* [TASK DESCRIPTION]:
Among the entries below, take the line with "frameB4S2 (q p" and the line with "frameB9S2 (q p", and output them and every line between them exactly, with nothing else.

Stored data
•••••
-- ==== Sys2Proof/Syntax.lean ====
section
/-! DEFINITION. The instructions of the block: one constructor for each row of `spec/opcode_table.json`
(`30_encoding.md` R70, R85). An element keeps every bit of its encoding that its row leaves free, the ignored ones too. -/

namespace Sys2Proof

/-- `q` protection, `p` padding, `w` the nine ignored bits (R71); `rest` the bits below the last one the row fixes. -/
inductive Instr where
  /-- `TAG`: a leading metadata tag, bytes t3 to t9 of its header (R74). -/
  | tag (ver rev flags s6 s7 s8 s9 : Byte)
  /-- `META_VBR`: a statistics frame with the marker for variable bitrate (R75). -/
  | metaVbr (q : BitVec 1) (bri : BitVec 4) (sri : BitVec 2) (p : BitVec 1) (w : BitVec 9)
  /-- `META_CBR`: a statistics frame with the marker for constant bitrate (R75). -/
  | metaCbr (q : BitVec 1) (bri : BitVec 4) (sri : BitVec 2) (p : BitVec 1) (w : BitVec 9)
  -- `FRAME_B<i>_S<j>`: an audio frame of bitrate index i and sample-rate index j (R85)
  | frameB1S0 (q p : BitVec 1) (w : BitVec 9)
  | frameB1S1 (q p : BitVec 1) (w : BitVec 9)
  | frameB1S2 (q p : BitVec 1) (w : BitVec 9)
  | frameB2S0 (q p : BitVec 1) (w : BitVec 9)
  | frameB2S1 (q p : BitVec 1) (w : BitVec 9)
  | frameB2S2 (q p : BitVec 1) (w : BitVec 9)
  | frameB3S0 (q p : BitVec 1) (w : BitVec 9)
  | frameB3S1 (q p : BitVec 1) (w : BitVec 9)
  | frameB3S2 (q p : BitVec 1) (w : BitVec 9)
  | frameB4S0 (q p : BitVec 1) (w : BitVec 9)
  | frameB4S1 (q p : BitVec 1) (w : BitVec 9)
  | frameB4S2 (q p : BitVec 1) (w : BitVec 9)
  | frameB5S0 (q p : BitVec 1) (w : BitVec 9)
  | frameB5S1 (q p : BitVec 1) (w : BitVec 9)
  | frameB5S2 (q p : BitVec 1) (w : BitVec 9)
  | frameB6S0 (q p : BitVec 1) (w : BitVec 9)
  | frameB6S1 (q p : BitVec 1) (w : BitVec 9)
  | frameB6S2 (q p : BitVec 1) (w : BitVec 9)
  | frameB7S0 (q p : BitVec 1) (w : BitVec 9)
  | frameB7S1 (q p : BitVec 1) (w : BitVec 9)
  | frameB7S2 (q p : BitVec 1) (w : BitVec 9)
  | frameB8S0 (q p : BitVec 1) (w : BitVec 9)
  | frameB8S1 (q p : BitVec 1) (w : BitVec 9)
  | frameB8S2 (q p : BitVec 1) (w : BitVec 9)
  | frameB9S0 (q p : BitVec 1) (w : BitVec 9)
  | frameB9S1 (q p : BitVec 1) (w : BitVec 9)
  | frameB9S2 (q p : BitVec 1) (w : BitVec 9)
  | frameB10S0 (q p : BitVec 1) (w : BitVec 9)
  | frameB10S1 (q p : BitVec 1) (w : BitVec 9)
  | frameB10S2 (q p : BitVec 1) (w : BitVec 9)
  | frameB11S0 (q p : BitVec 1) (w : BitVec 9)
  | frameB11S1 (q p : BitVec 1) (w : BitVec 9)
  | frameB11S2 (q p : BitVec 1) (w : BitVec 9)
  | frameB12S0 (q p : BitVec 1) (w : BitVec 9)
  | frameB12S1 (q p : BitVec 1) (w : BitVec 9)
  | frameB12S2 (q p : BitVec 1) (w : BitVec 9)
  | frameB13S0 (q p : BitVec 1) (w : BitVec 9)
  | frameB13S1 (q p : BitVec 1) (w : BitVec 9)
  | frameB13S2 (q p : BitVec 1) (w : BitVec 9)
  | frameB14S0 (q p : BitVec 1) (w : BitVec 9)
  | frameB14S1 (q p : BitVec 1) (w : BitVec 9)
  | frameB14S2 (q p : BitVec 1) (w : BitVec 9)
  -- the invalid header words, in the order of the parser's checks (R82, R85)
  | invalidSync (sync : BitVec 11) (rest : BitVec 21)
  | invalidVersion0 (rest : BitVec 19)
  | invalidVersion1 (rest : BitVec 19)
  | invalidVersion2 (rest : BitVec 19)
  | invalidLayer0 (rest : BitVec 17)
  | invalidLayer2 (rest : BitVec 17)
  | invalidLayer3 (rest : BitVec 17)
  | invalidBitrateFree (q : BitVec 1) (rest : BitVec 12)
  | invalidBitrateBad (q : BitVec 1) (rest : BitVec 12)
  | invalidSampleRate (q : BitVec 1) (bri : BitVec 4) (rest : BitVec 10)
  -- host commands (R160, R175)
  | start (sizeIn : Nat)
  | abort
  -- internal steps, selected by PHASE (R162, R163, R165)
  | tagStep
  | metaStep
  | walkStep
  -- combinational functions (R100, R110, R130, R134, R140, R150, R172)
  | extract (v : Word) (startBit width : Nat)
  | parse (h : Word)
  | flen (kbps : BitVec 9) (hz : BitVec 16) (padding : BitVec 1)
  | fits (len rem : Nat)
  | tagskip (pos : Nat)
  | metaskip (pos : Nat)
  | countframes (sizeIn : Nat)
  -- pseudo-elements of the stream notation (R87)
  | frame128
  | frame128p
deriving DecidableEq, Repr

end Sys2Proof
end

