-- ==== Sys2Proof/Machine/MetaSkipper.lean ====
section
/-! DEFINITION. The Metadata-Frame Skipper (`44_metaskip.md`) and the step that applies it (`45_walker.md` R163). -/

namespace Sys2Proof.Machine

open Host

/-- Whether four bytes are one of the two markers (R75, R154). -/
def isMarker (m : Word) : Bool :=
  m == Config.markerVbr || m == Config.markerCbr

/-- METASKIP once the header word is read, in the state after that read (R152 to R155): an invalid header or a frame
that does not fit leaves the position; otherwise the marker is read and decides. -/
def metaSkipRest (pos : Nat) (h : Word) (s : State) : Res Nat :=
  match parse h with
  | .invalid c => .ok pos (s.writeHeader h (.invalid c))
  | .valid f =>
    if fits (headerLength f) (s.size - pos) then
      (memRead32 (pos + Config.metaOffset) (s.writeHeader h (.valid f))).andThen fun m s1 =>
        .ok (if isMarker m then pos + headerLength f else pos) s1
    else .ok pos (s.writeHeader h (.valid f))

/-- `METASKIP(pos)` (R150): the guard first (R151). -/
def metaSkip (pos : Nat) (s : State) : Res Nat :=
  if s.size - pos < Config.metaMin then .ok pos s
  else (memRead32 pos s).andThen (metaSkipRest pos)

/-- `META_STEP` (R163); in another phase it is not enabled and nothing happens (log entry 12). -/
def execMetaStep (s : State) : Outcome State Fault Refusal :=
  match s.phase with
  | .metadata => (metaSkip s.pos s).finish enterWalk
  | .idle => .next s
  | .tag => .next s
  | .walk => .next s
  | .done => .next s
  | .fault => .next s

/-- `META_VBR` (R155). -/
def execMetaVbr (q : BitVec 1) (bri : BitVec 4) (sri : BitVec 2) (p : BitVec 1) (w : BitVec 9) (s : State) :
    Outcome State Fault Refusal :=
  markedElement (frameWord ⟨q, bri, sri, p, w⟩) s

/-- `META_CBR` (R155): the same effect as the other marker. -/
def execMetaCbr (q : BitVec 1) (bri : BitVec 4) (sri : BitVec 2) (p : BitVec 1) (w : BitVec 9) (s : State) :
    Outcome State Fault Refusal :=
  markedElement (frameWord ⟨q, bri, sri, p, w⟩) s

/-- `METASKIP` as an instruction (R150): the position is its result, the transient registers are written. -/
def execMetaskip (pos : Nat) (s : State) : Outcome State Fault Refusal :=
  (metaSkip pos s).finish fun p s1 => { s1 with fout := .position p }

end Sys2Proof.Machine
end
•••••
* [RESULT FOR THIS TASK]:
  | frameB4S2 (q p : BitVec 1) (w : BitVec 9)
  | frameB5S0 (q p : BitVec 1) (w : BitVec 9)
  | frameB5S1 (q p : BitVec 1) (w : BitVec 9)
  | frameB5S2 (q p : BitVec 1) (w : BitVec 9)
  | frameB6S0 (q p : BitVec 1) (w : BitVec 9)
  | frameB6S1 (q p : BitVec 1) (w : BitVec 9)
  | frameB6S2 (q p : BitVec 1) (w : BitVec 9)
  | frameB7S0 (q p : BitVec 1) (w : BitVec 9)
  | frameB7S1 (q p : BitVec 1) (w : BitVec 9)
  | frameB7S2 (q p : BitVec 1) (w : BitVec 9)
  | frameB8S0 (q p : BitVec 1) (w : BitVec 9)
  | frameB8S1 (q p : BitVec 1) (w : BitVec 9)
  | frameB8S2 (q p : BitVec 1) (w : BitVec 9)
  | frameB9S0 (q p : BitVec 1) (w : BitVec 9)
  | frameB9S1 (q p : BitVec 1) (w : BitVec 9)
  | frameB9S2 (q p : BitVec 1) (w : BitVec 9)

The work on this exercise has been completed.